Therefore, the space-time prediction problem in the chemical production process can be regarded as taking a characteristic matrix X and an adjacent matrix A which are formed by multi-dimensional time sequence data of a historical period as input space-time diagram data by learning a mapping functionThe state of the production process for a period of time T in the future is calculated, and the formula is as follows:
where h is the time length of the historical timing and p is the time length of the predicted future timing.
Because the different data dimensions and data ranges of the sensor are different, the invention needs to perform feature scaling on the multi-dimensional time sequence data, and various features are in a unified order, so that the model cannot deviate to a certain feature, and the use result is more ideal. And simultaneously, the speed of converging the model to the optimal solution is increased. The invention scales the value of the characteristic into a state with the mean value of 0 and the variance of 1, and the formula is as follows:
wherein,is the average value of the ith characteristic data of the multidimensional time series data, sigma (X) i ) Is the variance.

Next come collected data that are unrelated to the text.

/-- TAKE_LIMIT_CLOSE and SHORT_TAKE_CLOSE of a FIRST-mode take with no redo list (R81, R82, R83, R60): the take
becomes a LIVE layer of the frames written, or of its whole bars, on top of the stack, and the track is PLAYING on
that loop. PASS_END (R87): the take closes on the stack; then, where a place, a slot, the blocks and admission are
there, the next take opens on the same head with the same source and station and no backdate, and else the overdub
ends with the track PLAYING, the head FREE, and the take station told the reason. A CAPTURE-mode take of L frames at its
limit with the grid UNSET (R9 to R14): CB is the capture setting, or the first of 1, 2, 4, 8, 16 whose raw tempo lies in
2P/3 up to 4P/3, or 1 or 16; FPB is the rounded tempo; in 12,000..48,000, with the blocks there, the grid is SET with the
position L mod N, the layer is LIVE with N frames and the track PLAYING on it, and CAPTURED goes to all stations; out of that
range the take is discarded, the track EMPTY, and CAPTURE_FAILED goes to all stations. With the grid SET (R15) the take is
fitted to the rounded number of bars, at most 32, and the grid is not moved; a take of no bar fails. With a block missing and
the pool empty the length is rounded down. A SHORT_TAKE_CLOSE closes a capture in the same way; a FIRST-mode take of no whole
bar it discards, the track EMPTY, the take station told NO_MEMORY, a waiting entry of the track marked (R83). The needs of a
next pass in order: a place, a slot, the blocks, admission. The push of a closed take (R60): the redo list purged, the take
LIVE on top of the stack at full envelope, the fold-wanted flag tested. -/
def Obligations.TakesCloseAndPassesEnd : Prop :=
  (∀ (h : HeadId) (held : Held) (s : State), s.head h = some held → held.mode = .first →
       (∀ g x, s.head g = some x → x.layer = held.layer → g = h) → (s.track held.track).redo = [] →
       let w := (s.track held.track).pos
       let closed (t : State) (n : Nat) : Prop :=
         (t.track held.track).state = .playing ∧ (t.track held.track).tlf = n ∧
           (t.track held.track).bars = n / barFrames s ∧ (t.track held.track).pos = w % n ∧
           (t.track held.track).take = none ∧ (t.track held.track).stack = (s.track held.track).stack ++ [held.layer] ∧
           (t.layer held.layer).state = .live ∧ (t.layer held.layer).length = n ∧ (t.layer held.layer).spanLen = n ∧
           (t.layer held.layer).offset = 0 ∧ (t.layer held.layer).env = 65536 ∧ t.head h = none ∧ t.dram = s.dram
       (limitReached s h = true → ∃ t, exec (.takeLimitClose h) s = .next t ∧ closed t w) ∧
       (shortReached s h = true → 1 ≤ w / barFrames s →
         ∃ t, exec (.shortTakeClose h) s = .next t ∧ closed t (w / barFrames s * barFrames s))) ∧
  (∀ (h : HeadId) (b : Bool) (held : Held) (s : State), s.head h = some held → passReached s h = true →
       let t := held.track
       let u := if b then runAttempt (pushTake t held.layer s) else pushTake t held.layer s
       (∀ l v, passNeeds t u = .ok (l, v) → exec (.passEnd h b) s =
         .next (finish (openOverdub t held.source ((s.track t).takeStation.getD 0) (s.layer held.layer).spanStart [] h l v))) ∧
       ∀ r, passNeeds t u = .error r → exec (.passEnd h b) s =
         .next (finish (tellTake t (s.track t).takeStation .overdub r (setTrackState t .playing (releaseHead h u))))) ∧
  (∀ l p b : Nat, captureCb 0 l p b =
       if 2 * p * b ≤ 3 * l ∧ 3 * l < 4 * p * b then 1 else if 4 * p * b ≤ 3 * l ∧ 3 * l < 8 * p * b then 2
       else if 8 * p * b ≤ 3 * l ∧ 3 * l < 16 * p * b then 4 else if 16 * p * b ≤ 3 * l ∧ 3 * l < 32 * p * b then 8
       else if 32 * p * b ≤ 3 * l ∧ 3 * l < 64 * p * b then 16 else if 3 * l < 2 * p * b then 1 else 16) ∧
  (∀ capb l p b : Nat, 1 ≤ capb → captureCb capb l p b = capb) ∧
  (∀ (t : TrackId) (s : State),
       (12 ≤ (s.track t).stack.length → passNeeds t s = .error .stackFull) ∧
       ((s.track t).stack.length < 12 →
         (freeSlot s = none → passNeeds t s = .error .noLayer) ∧
         ∀ l, freeSlot s = some l →
           let need := ((s.track t).tlf + 4095) / 4096
           (s.pool.free.length < need → passNeeds t s = .error .noMemory) ∧
           (need ≤ s.pool.free.length → admitOne s = none → passNeeds t s = .error .budget) ∧
           ∀ v, need ≤ s.pool.free.length → admitOne s = some v → passNeeds t s = .ok (l, v))) ∧
  (∀ (t : TrackId) (l : LayerId) (s : State), RedoOwn t l s →
       let x := s.track t
       let u := pushTake t l s
       let wanted : Bool := decide (s.fold.threshold ≠ 0 ∧ s.fold.threshold ≤ x.stack.length + 1)
       u.track t = { x with stack := x.stack ++ [l], redo := [], take := none, takeStation := none,
                            foldWanted := x.foldWanted || wanted } ∧
       u.layer l = { s.layer l with state := .live, env := 65536, fade := none } ∧
       (∀ m ∈ x.redo, u.layer m = Layer.free) ∧ (∀ m, m ≠ l → m ∉ x.redo → u.layer m = s.layer m) ∧
       u.fold = { s.fold with attemptDue := s.fold.attemptDue || wanted } ∧ u.dram = s.dram) ∧
  (∀ (t : TrackId) (h : HeadId) (held : Held) (l : LayerId) (s : State), Records h held t l s → held.mode = .first →
       shortReached s h = true → (s.track t).pos / barFrames s = 0 → (s.layer l).track = some t → NoFold l s →
       ∃ u, exec (.shortTakeClose h) s = .next (finish u) ∧
         u.track t = { s.track t with state := .empty, bars := 0, tlf := 0, pos := 0, take := none,
                                      takeStation := (u.track t).takeStation, stack := (u.track t).stack,
                                      redo := (u.track t).redo, prepared := (u.track t).prepared } ∧
         u.layer l = Layer.free ∧ u.head h = none ∧ u.pool.free = s.pool.free ++ (s.layer l).blocks ∧
         (∀ e ∈ u.queue, e.track = t → e.emptied = true) ∧
         ∀ st, (s.track t).takeStation = some st → (u.attention.events.get st).getLsbD 4 = true ∧
           u.attention.lastDrop.get st = some ⟨t, .record, .noMemory⟩) ∧
  (∀ (i : Instr) (t : TrackId) (h : HeadId) (held : Held) (l : LayerId) (s : State), Records h held t l s →
       held.mode = .capture →
       (i = .takeLimitClose h ∧ limitReached s h = true) ∨ (i = .shortTakeClose h ∧ shortReached s h = true) →
       (s.track t).redo = [] → (s.layer l).track = some t → NoFold l s →
       let w := (s.track t).pos
       let held_ := (s.layer l).extents.length
       let closed (u : State) (n bars pos : Nat) : Prop :=
         (u.track t).state = .playing ∧ (u.track t).tlf = n ∧ (u.track t).bars = bars ∧ (u.track t).pos = pos ∧
           (u.track t).take = none ∧ (u.track t).stack = (s.track t).stack ++ [l] ∧ (u.layer l).state = .live ∧
           (u.layer l).length = n ∧ (u.layer l).offset = 0 ∧ (u.layer l).spanStart = 0 ∧ (u.layer l).spanLen = min w n ∧
           u.head h = none ∧ (∀ st, (u.attention.events.get st).getLsbD 5 = true)
       let failed (u : State) : Prop :=
         (u.track t).state = .empty ∧ (u.track t).tlf = 0 ∧ (u.track t).bars = 0 ∧ (u.track t).take = none ∧
           u.layer l = Layer.free ∧ u.head h = none ∧ u.grid.tempo = s.grid.tempo ∧
           ∀ st, (u.attention.events.get st).getLsbD 6 = true
       let fits (n : Nat) : Prop := (n + 4095) / 4096 ≤ held_ + s.pool.free.length
       (s.grid.tempo = none →
         let b := s.grid.capBpb
         let cb := captureCb s.grid.capb w s.grid.pref b
         let fpb := (w + cb * b / 2) / (cb * b)
         let low := w / (cb * b)
         let done (f : Nat) (u : State) : Prop :=
           closed u (cb * b * f) cb (w % (cb * b * f)) ∧ u.grid.tempo = some (Tempo.atIndex f b cb (w % (cb * b * f)))
         (12000 ≤ fpb ∧ fpb ≤ 48000 → fits (cb * b * fpb) →
           ∃ u, exec i s = .next (finish u) ∧ done fpb u) ∧
         (12000 ≤ fpb ∧ fpb ≤ 48000 → ¬fits (cb * b * fpb) → 12000 ≤ low →
           ∃ u, exec i s = .next (finish u) ∧ done low u) ∧
         (¬(12000 ≤ fpb ∧ fpb ≤ 48000) ∨ (¬fits (cb * b * fpb) ∧ low < 12000) →
           ∃ u, exec i s = .next (finish u) ∧ failed u)) ∧
       ∀ g, s.grid.tempo = some g →
         let bar := g.bpb * g.fpb
         let n := min ((w + bar / 2) / bar) 32
         let low := w / bar
         (n ≠ 0 → fits (n * bar) → ∃ u, exec i s = .next (finish u) ∧
           closed u (n * bar) n (w % (n * bar)) ∧ u.grid = s.grid) ∧
         (n ≠ 0 → ¬fits (n * bar) → low ≠ 0 → ∃ u, exec i s = .next (finish u) ∧
           closed u (low * bar) low (w % (low * bar)) ∧ u.grid = s.grid) ∧
         (n = 0 ∨ (¬fits (n * bar) ∧ low = 0) → ∃ u, exec i s = .next (finish u) ∧ failed u))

Step 2: constructing a static space-time diagram;
mutual information (Mutual Information, MI) method. Mutual information is a measure of the interdependence between two random variables, which, interpreted from a probabilistic point of view, represents the degree of similarity of two random variables X, Y, the product p (X) p (Y) of the joint distribution p (X, Y) and the edge distribution. In the case of continuous random variables, the mutual information is defined as follows:
where p (X, Y) is the joint probability density function of X and Y, and p (X) and p (Y) are the edge profile density functions of X and Y, respectively. Mutual information can in turn be equivalently expressed as:
I(X;Y)=H(X,Y)-H(X|Y)-H(Y|X)
where H (X) and H (Y) are edge entropy, H (X|Y) and H (Y|X) are conditional entropy, and H (X, Y) is joint entropy of X and Y. Entropy is a measure of the stability of a system, and for continuous variables, its specific formula is as follows:
the mutual information has the advantage of being suitable for calculating not only between discrete variables but also between continuous variables. Meanwhile, the method is applicable to calculation of nonlinear relation variables or linear relation variables.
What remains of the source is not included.